Overview: The proposal in the Union Budget to tax dividend in the hands of unit holders/ investors would hurt future InvITs and REITs, say real estate and infrastructure industry officials and analysts.
Why and how?
  • Such a decision is contrary to the government’s move to encourage InvITs and REITs to provide tax stability to long-term infrastructure investors.
  • Uncertainty in the tax regime would hurt the sentiment of foreign investors who are already wary of the stability of tax regime in India, they added.
  • The resultant tax burden on the part of investors will put at risk plans for raising about $100 billion with regard to INVITs and REITs.
What are Infrastructure Investment Trusts (InvIT)?

It is like a mutual fund, which enables direct investment of small amounts of money from possible individual/institutional investors in infrastructure to earn a small portion of the income as return.
  1. InvITs can be treated as the modified version of REITs designed to suit the specific circumstances of the infrastructure sector.
  2. They are similar to REIT but invest in infrastructure projects such as roads or highways which take some time to generate steady cash flows.
What are Real Estate Investment Trusts (REIT)?
A REIT is roughly like a mutual fund that invests in real estate although the similarity doesn’t go much further.
  1. The basic deal on REITs is that you own a share of property, and so an appropriate share of the income from it will come to you, after deducting an appropriate share of expenses.
  2. Essentially, it’s like a group of people pooling their money together and buying real estate except that it’s on a large scale and is regulated.

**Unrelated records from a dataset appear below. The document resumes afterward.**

-- ==== Sys2Proof/Laws/Footprint.lean ====
section
/-! SUPPORT. Footprints: `Same m s t` says that `t` differs from `s` only in the fields whose bit is set in `m`, that no
waiting command was taken or added, and that the stores kept their canonical form. -/

namespace Sys2Proof.Machine

open Sys2Proof

/-- `t` comes from `s` by changes of the fields in the mask only. -/
structure Same (m : Nat) (s t : State) : Prop where
  c : m.testBit 0 = true ∨ t.c = s.c
  frame : m.testBit 1 = true ∨ t.frame = s.frame
  ord : m.testBit 2 = true ∨ t.ord = s.ord
  freeIdx : m.testBit 3 = true ∨ t.freeIdx = s.freeIdx
  regs : m.testBit 4 = true ∨ t.regs = s.regs
  staged : m.testBit 5 = true ∨ t.staged = s.staged
  dspPend : m.testBit 6 = true ∨ t.dspPend = s.dspPend
  dspQ : m.testBit 7 = true ∨ t.dspQ = s.dspQ
  hiLatch : m.testBit 8 = true ∨ t.hiLatch = s.hiLatch
  rd : m.testBit 9 = true ∨ t.rd = s.rd
  pwr : m.testBit 10 = true ∨ t.pwr = s.pwr
  dies : m.testBit 11 = true ∨ t.dies = s.dies
  hub : m.testBit 12 = true ∨ t.hub = s.hub
  dsp : m.testBit 13 = true ∨ t.dsp = s.dsp
  cmt : m.testBit 14 = true ∨ t.cmt = s.cmt
  evt : m.testBit 15 = true ∨ t.evt = s.evt
  chans : m.testBit 16 = true ∨ t.chans = s.chans
  taps : m.testBit 17 = true ∨ t.taps = s.taps
  lts : m.testBit 18 = true ∨ t.lts = s.lts
  ltWait : m.testBit 19 = true ∨ t.ltWait = s.ltWait
  ltRes : m.testBit 20 = true ∨ t.ltRes = s.ltRes
  ltTicks : m.testBit 21 = true ∨ t.ltTicks = s.ltTicks
  modStart : m.testBit 22 = true ∨ t.modStart = s.modStart
  startAt : m.testBit 23 = true ∨ t.startAt = s.startAt
  restart : m.testBit 24 = true ∨ t.restart = s.restart
  excs : m.testBit 25 = true ∨ t.excs = s.excs
  refs : m.testBit 26 = true ∨ t.refs = s.refs
  auxs : m.testBit 27 = true ∨ t.auxs = s.auxs
  slots : m.testBit 28 = true ∨ t.slots = s.slots
  coef : m.testBit 29 = true ∨ t.coef = s.coef
  cbanks : m.testBit 30 = true ∨ t.cbanks = s.cbanks
  profs : m.testBit 31 = true ∨ t.profs = s.profs
  sealing : m.testBit 32 = true ∨ t.sealing = s.sealing
  tmb : m.testBit 33 = true ∨ t.tmb = s.tmb
  seqAgree : m.testBit 34 = true ∨ t.seqAgree = s.seqAgree
  lin : m.testBit 35 = true ∨ t.lin = s.lin
  lanes : m.testBit 36 = true ∨ t.lanes = s.lanes
  passes : m.testBit 37 = true ∨ t.passes = s.passes
  grecs : m.testBit 38 = true ∨ t.grecs = s.grecs
  streams : m.testBit 39 = true ∨ t.streams = s.streams
  queues : m.testBit 40 = true ∨ t.queues = s.queues
  rwdSt : m.testBit 41 = true ∨ t.rwdSt = s.rwdSt
  tunits : m.testBit 42 = true ∨ t.tunits = s.tunits
  plans : m.testBit 43 = true ∨ t.plans = s.plans
  gunits : m.testBit 44 = true ∨ t.gunits = s.gunits
  dups : m.testBit 45 = true ∨ t.dups = s.dups
  pubId : m.testBit 46 = true ∨ t.pubId = s.pubId
  arc : m.testBit 47 = true ∨ t.arc = s.arc
  dcmp : m.testBit 48 = true ∨ t.dcmp = s.dcmp
  mem : m.testBit 49 = true ∨ t.mem = s.mem
  rtePath : m.testBit 50 = true ∨ t.rtePath = s.rtePath
  twn : m.testBit 51 = true ∨ t.twn = s.twn
  bcn : m.testBit 52 = true ∨ t.bcn = s.bcn
  jtag : m.testBit 53 = true ∨ t.jtag = s.jtag
  hst : m.testBit 54 = true ∨ t.hst = s.hst
  tst : m.testBit 55 = true ∨ t.tst = s.tst
  flight : m.testBit 56 = true ∨ t.flight = s.flight
  compl : m.testBit 57 = true ∨ t.compl = s.compl
  words : m.testBit 58 = true ∨ t.mem.words = s.mem.words
  pending : t.pending = s.pending
  regsKeep : regsOk s.regs = true → regsOk t.regs = true
  memKeep : memOk s.mem.words = true → memOk t.mem.words = true
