-- ==== Sys2Proof/Laws/FootDecimate.lean ====
section
/-! SUPPORT. Footprints of the operations and meanings of Machine/Decimate.lean: each lemma says once which fields of the
state the function can change. -/

namespace Sys2Proof.Machine

open Sys2Proof

theorem same_cicChan (a1 : _) (s : State) : Same 65536 s (cicChan a1 s).2 := by
  unfold cicChan
  refine Same.iteSnd ?_ (Same.pair (Same.refl _ _))
  extract_lets +onlyGivenNames x1
  clear_value x1
  extract_lets +onlyGivenNames x2
  clear_value x2
  exact Same.pair (Same.step (same_modChan ..) rfl (Same.refl _ _))

end Sys2Proof.Machine
end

Why need InvITs and REITs?
  1. Infrastructure and real estate are the two most critical sectors in any developing economy.
  2. A well-developed infrastructural set-up propels the overall development of a country.
  3. It also facilitates a steady inflow of private and foreign investments, and thereby augments the capital base available for the growth of key sectors in an economy, as well as its own growth, in a sustained manner.
  4. Given the importance of these two sectors in the country, and the paucity of public funds available to stimulate their growth, it is imperative that additional channels of financing are put in place.